**WORK TASK:** Write out nothing except the lines running from the one containing "0) (.combMax (bf" to the last line of the data, exactly as they stand.

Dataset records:
-- ==== Sys2Proof/Decode.lean ====
section
/-! DEFINITION. The decoder: any words to an instruction or a refusal by name, after the formats and opcode maps of spec/07
(R140 to R144, R153 to R155) and the entries' own layouts; and, after it, the encoder from the same tables. A word is read as a number;
`fld w lo n` is its bits lo + n - 1 down to lo. (The section is noncomputable only because compiled code has no room for
413 constructor tags; the kernel evaluates every definition here.) -/

namespace Sys2Proof

noncomputable section

/-- Bits lo + n - 1 down to lo of a number (R3). -/
def fld (w lo n : Nat) : Nat := w / 2 ^ lo % 2 ^ n

/-- The same bits as a field. -/
def bf (w lo n : Nat) : BitVec n := BitVec.ofNat n (fld w lo n)

/-- What a word is: an instruction; an instruction one of whose fixed zero fields is not zero (RESERVED_FIELD, REASON 0); or no instruction,
with the REASON of ILLEGAL_WORD (R346, R347: 0 reserved major, 1 reserved FN). -/
inductive Dec where
  | ok (i : Instr)
  | bad (i : Instr)
  | illegal (reason : Nat)
  deriving DecidableEq, Repr

/-- An instruction whose remaining fixed fields are as the layout says, or not. -/
def chk (b : Bool) (i : Instr) : Dec := if b then .ok i else .bad i

/-- The address word of R142. -/
def decAddr (w : Nat) : AddrWord := ⟨bf w 28 4, bf w 26 2, bf w 25 1, bf w 24 1, bf w 16 8, bf w 0 16⟩

/-- Load size codes of R154 and R155. -/
def decLd : Nat → Option LdSize
  | 0 => some .z8 | 1 => some .s8 | 2 => some .z16 | 3 => some .s16 | 4 => some .b32 | 5 => some .b64 | 6 => some .b128 | _ => none

/-- Store size codes of R154 and R155. -/
def decSt : Nat → Option StSize
  | 0 => some .b8 | 2 => some .b16 | 4 => some .b32 | 5 => some .b64 | 6 => some .b128 | _ => none

/-- L-set major 0x00 (R153, R154). -/
def decL00 (w : Nat) : Dec :=
  match fld w 0 5 with
  | 0 => .ok (.add (bf w 23 3) (bf w 17 6) (bf w 11 6) (bf w 5 6))
  | 1 => .ok (.sub (bf w 23 3) (bf w 17 6) (bf w 11 6) (bf w 5 6))
  | 2 => .ok (.and (bf w 23 3) (bf w 17 6) (bf w 11 6) (bf w 5 6))
  | 3 => .ok (.or (bf w 23 3) (bf w 17 6) (bf w 11 6) (bf w 5 6))
  | 4 => .ok (.xor (bf w 23 3) (bf w 17 6) (bf w 11 6) (bf w 5 6))
  | 5 => .ok (.andn (bf w 23 3) (bf w 17 6) (bf w 11 6) (bf w 5 6))
  | 6 => .ok (.shl (bf w 23 3) (bf w 17 6) (bf w 11 6) (bf w 5 6))
  | 7 => .ok (.shr (bf w 23 3) (bf w 17 6) (bf w 11 6) (bf w 5 6))
  | 8 => .ok (.sar (bf w 23 3) (bf w 17 6) (bf w 11 6) (bf w 5 6))
  | 9 => .ok (.min (bf w 23 3) (bf w 17 6) (bf w 11 6) (bf w 5 6))
  | 10 => .ok (.max (bf w 23 3) (bf w 17 6) (bf w 11 6) (bf w 5 6))
  | 11 => .ok (.minui (bf w 23 3) (bf w 17 6) (bf w 11 6) (bf w 5 6))
  | 12 => .ok (.maxui (bf w 23 3) (bf w 17 6) (bf w 11 6) (bf w 5 6))
  | 13 => chk (fld w 5 6 == 0) (.abs (bf w 23 3) (bf w 17 6) (bf w 11 6))
  | 14 => chk (fld w 5 6 == 0) (.neg (bf w 23 3) (bf w 17 6) (bf w 11 6))
  | _ => .illegal 1

/-- L-set major 0x01 (R153, R154). -/
def decL01 (w : Nat) : Dec :=
  match fld w 0 5 with
  | 0 => .ok (.mul (bf w 23 3) (bf w 17 6) (bf w 11 6) (bf w 5 6))
  | 1 => .ok (.mulhi (bf w 23 3) (bf w 17 6) (bf w 11 6) (bf w 5 6))
  | 2 => .ok (.mulhiu (bf w 23 3) (bf w 17 6) (bf w 11 6) (bf w 5 6))
  | 3 => .ok (.mad (bf w 23 3) (bf w 17 6) (bf w 11 6) (bf w 5 6))
  | 4 => chk (fld w 5 6 == 0) (.popc (bf w 23 3) (bf w 17 6) (bf w 11 6))
  | 5 => chk (fld w 5 6 == 0) (.clz (bf w 23 3) (bf w 17 6) (bf w 11 6))
  | 6 => chk (fld w 5 6 == 0) (.brev (bf w 23 3) (bf w 17 6) (bf w 11 6))
  | 7 => .ok (.bfx (bf w 23 3) (bf w 17 6) (bf w 11 6) (bf w 5 6))
  | 8 => .ok (.bfi (bf w 23 3) (bf w 17 6) (bf w 11 6) (bf w 5 6))
  | _ => .illegal 1

/-- L-set major 0x02 (R153, R154). -/
def decL02 (w : Nat) : Dec :=
  match fld w 0 5 with
  | 0 => chk (fld w 20 3 == 0) (.icmpEq (bf w 23 3) (bf w 17 3) (bf w 11 6) (bf w 5 6))
  | 1 => chk (fld w 20 3 == 0) (.icmpNe (bf w 23 3) (bf w 17 3) (bf w 11 6) (bf w 5 6))
  | 2 => chk (fld w 20 3 == 0) (.icmpLt (bf w 23 3) (bf w 17 3) (bf w 11 6) (bf w 5 6))
  | 3 => chk (fld w 20 3 == 0) (.icmpLe (bf w 23 3) (bf w 17 3) (bf w 11 6) (bf w 5 6))
  | 4 => chk (fld w 20 3 == 0) (.icmpGt (bf w 23 3) (bf w 17 3) (bf w 11 6) (bf w 5 6))
  | 5 => chk (fld w 20 3 == 0) (.icmpGe (bf w 23 3) (bf w 17 3) (bf w 11 6) (bf w 5 6))
  | 6 => chk (fld w 20 3 == 0) (.icmpLtui (bf w 23 3) (bf w 17 3) (bf w 11 6) (bf w 5 6))
  | 7 => chk (fld w 20 3 == 0) (.icmpLeui (bf w 23 3) (bf w 17 3) (bf w 11 6) (bf w 5 6))
  | 8 => chk (fld w 20 3 == 0) (.icmpGtui (bf w 23 3) (bf w 17 3) (bf w 11 6) (bf w 5 6))
  | 9 => chk (fld w 20 3 == 0) (.icmpGeui (bf w 23 3) (bf w 17 3) (bf w 11 6) (bf w 5 6))
  | 16 => chk (fld w 8 3 == 0 && fld w 14 3 == 0 && fld w 20 3 == 0) (.pand (bf w 23 3) (bf w 17 3) (bf w 11 3) (bf w 5 3))
  | 17 => chk (fld w 8 3 == 0 && fld w 14 3 == 0 && fld w 20 3 == 0) (.por (bf w 23 3) (bf w 17 3) (bf w 11 3) (bf w 5 3))
  | 18 => chk (fld w 8 3 == 0 && fld w 14 3 == 0 && fld w 20 3 == 0) (.pxor (bf w 23 3) (bf w 17 3) (bf w 11 3) (bf w 5 3))
  | 19 => chk (fld w 8 3 == 0 && fld w 14 3 == 0 && fld w 20 3 == 0) (.pandn (bf w 23 3) (bf w 17 3) (bf w 11 3) (bf w 5 3))
  | 20 => chk (fld w 5 6 == 0 && fld w 14 3 == 0 && fld w 20 3 == 0) (.pnot (bf w 23 3) (bf w 17 3) (bf w 11 3))
  | 21 => chk (fld w 5 6 == 0 && fld w 14 3 == 0) (.p2v (bf w 23 3) (bf w 17 6) (bf w 11 3))
  | 22 => chk (fld w 5 6 == 0 && fld w 20 3 == 0) (.v2p (bf w 23 3) (bf w 17 3) (bf w 11 6))
  | _ => .illegal 1

/-- L-set major 0x03 (R153, R154). -/
def decL03 (w : Nat) : Dec :=
  .ok (.addi (bf w 23 3) (bf w 17 6) (bf w 11 6) (bf w 0 11))

/-- L-set major 0x04 (R153, R154). -/
def decL04 (w : Nat) : Dec :=
  .ok (.andi (bf w 23 3) (bf w 17 6) (bf w 11 6) (bf w 0 11))

/-- L-set major 0x05 (R153, R154). -/
def decL05 (w : Nat) : Dec :=
  .ok (.ori (bf w 23 3) (bf w 17 6) (bf w 11 6) (bf w 0 11))

/-- L-set major 0x06 (R153, R154). -/
def decL06 (w : Nat) : Dec :=
  .ok (.xori (bf w 23 3) (bf w 17 6) (bf w 11 6) (bf w 0 11))

/-- L-set major 0x07 (R153, R154). -/
def decL07 (w : Nat) : Dec :=
  match fld w 9 2 with
  | 0 => chk (fld w 5 4 == 0) (.shli (bf w 23 3) (bf w 17 6) (bf w 11 6) (bf w 0 5))
  | 1 => chk (fld w 5 4 == 0) (.shri (bf w 23 3) (bf w 17 6) (bf w 11 6) (bf w 0 5))
  | 2 => chk (fld w 5 4 == 0) (.sari (bf w 23 3) (bf w 17 6) (bf w 11 6) (bf w 0 5))
  | 3 => chk (fld w 5 4 == 0) (.roli (bf w 23 3) (bf w 17 6) (bf w 11 6) (bf w 0 5))
  | _ => .illegal 1

/-- L-set major 0x08 (R153, R154). -/
def decL08 (w : Nat) : Dec :=
  match fld w 16 1 with
  | 0 => .ok (.mov16 (bf w 23 3) (bf w 17 6) (bf w 0 16))
  | 1 => .ok (.mov16Hi (bf w 23 3) (bf w 17 6) (bf w 0 16))
  | _ => .illegal 1

/-- L-set major 0x09 (R153, R154). -/
def decL09 (w : Nat) : Dec :=
  match fld w 0 5 with
  | 0 => .ok (.add64 (bf w 23 3) (bf w 17 6) (bf w 11 6) (bf w 5 6))
  | 1 => .ok (.sub64 (bf w 23 3) (bf w 17 6) (bf w 11 6) (bf w 5 6))
  | 2 => .ok (.padd (bf w 23 3) (bf w 17 6) (bf w 11 6) (bf w 5 6))
  | 3 => .ok (.shl64 (bf w 23 3) (bf w 17 6) (bf w 11 6) (bf w 5 6))
  | 4 => .ok (.shr64 (bf w 23 3) (bf w 17 6) (bf w 11 6) (bf w 5 6))
  | 5 => .ok (.sar64 (bf w 23 3) (bf w 17 6) (bf w 11 6) (bf w 5 6))
  | 6 => .ok (.mulw (bf w 23 3) (bf w 17 6) (bf w 11 6) (bf w 5 6))
  | 7 => .ok (.mulwui (bf w 23 3) (bf w 17 6) (bf w 11 6) (bf w 5 6))
  | 8 => chk (fld w 5 6 == 0) (.mov64 (bf w 23 3) (bf w 17 6) (bf w 11 6))
  | _ => .illegal 1

/-- L-set major 0x0A (R153, R154). -/
def decL0A (w : Nat) : Dec :=
  match fld w 0 5 with
  | 0 => chk (fld w 5 6 == 0) (.mov (bf w 23 3) (bf w 17 6) (bf w 11 6))
  | 8 => .ok (.sel (bf w 23 3) (bf w 17 6) (bf w 11 6) (bf w 5 6) (bf w 0 3))
  | 9 => .ok (.sel (bf w 23 3) (bf w 17 6) (bf w 11 6) (bf w 5 6) (bf w 0 3))
  | 10 => .ok (.sel (bf w 23 3) (bf w 17 6) (bf w 11 6) (bf w 5 6) (bf w 0 3))
  | 11 => .ok (.sel (bf w 23 3) (bf w 17 6) (bf w 11 6) (bf w 5 6) (bf w 0 3))
  | 12 => .ok (.sel (bf w 23 3) (bf w 17 6) (bf w 11 6) (bf w 5 6) (bf w 0 3))
  | 13 => .ok (.sel (bf w 23 3) (bf w 17 6) (bf w 11 6) (bf w 5 6) (bf w 0 3))
  | 14 => .ok (.sel (bf w 23 3) (bf w 17 6) (bf w 11 6) (bf w 5 6) (bf w 0 3))
  | 15 => .ok (.sel (bf w 23 3) (bf w 17 6) (bf w 11 6) (bf w 5 6) (bf w 0 3))
  | 1 => .ok (.pick (bf w 23 3) (bf w 17 6) (bf w 11 6) (bf w 5 6))
  | 2 => .ok (.rotu (bf w 23 3) (bf w 17 6) (bf w 11 6) (bf w 5 6))
  | 3 => .ok (.rotd (bf w 23 3) (bf w 17 6) (bf w 11 6) (bf w 5 6))
  | 4 => .ok (.bfly (bf w 23 3) (bf w 17 6) (bf w 11 6) (bf w 5 6))
  | 5 => chk (fld w 5 6 == 0 && fld w 14 3 == 0 && fld w 20 3 == 0) (.lany (bf w 23 3) (bf w 17 3) (bf w 11 3))
  | 6 => chk (fld w 5 6 == 0 && fld w 14 3 == 0 && fld w 20 3 == 0) (.lall (bf w 23 3) (bf w 17 3) (bf w 11 3))
  | 7 => chk (fld w 5 6 == 0 && fld w 14 3 == 0) (.lmask (bf w 23 3) (bf w 17 6) (bf w 11 3))
  | 16 => chk (fld w 5 6 == 0) (.combAdd (bf w 23 3) (bf w 17 6) (bf w 11 6))
  | 17 => chk (fld w 5 6 == 0) (.combMin (bf w 23 3) (bf w 17 6) (bf w 11 6))
  | 18 => chk (fld w 5 6 == 0) (.combMax (bf w 23 3) (bf w 17 6) (bf w 11 6))
  | 19 => chk (fld w 5 6 == 0) (.combMinui (bf w 23 3) (bf w 17 6) (bf w 11 6))
  | 20 => chk (fld w 5 6 == 0) (.combMaxui (bf w 23 3) (bf w 17 6) (bf w 11 6))
  | 21 => chk (fld w 5 6 == 0) (.combAnd (bf w 23 3) (bf w 17 6) (bf w 11 6))
  | 22 => chk (fld w 5 6 == 0) (.combOr (bf w 23 3) (bf w 17 6) (bf w 11 6))
  | 23 => chk (fld w 5 6 == 0) (.combXor (bf w 23 3) (bf w 17 6) (bf w 11 6))
  | _ => .illegal 1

**EXERCISE ANSWER:**
  | 18 => chk (fld w 5 6 == 0) (.combMax (bf w 23 3) (bf w 17 6) (bf w 11 6))
  | 19 => chk (fld w 5 6 == 0) (.combMinui (bf w 23 3) (bf w 17 6) (bf w 11 6))
  | 20 => chk (fld w 5 6 == 0) (.combMaxui (bf w 23 3) (bf w 17 6) (bf w 11 6))
  | 21 => chk (fld w 5 6 == 0) (.combAnd (bf w 23 3) (bf w 17 6) (bf w 11 6))
  | 22 => chk (fld w 5 6 == 0) (.combOr (bf w 23 3) (bf w 17 6) (bf w 11 6))
  | 23 => chk (fld w 5 6 == 0) (.combXor (bf w 23 3) (bf w 17 6) (bf w 11 6))
  | _ => .illegal 1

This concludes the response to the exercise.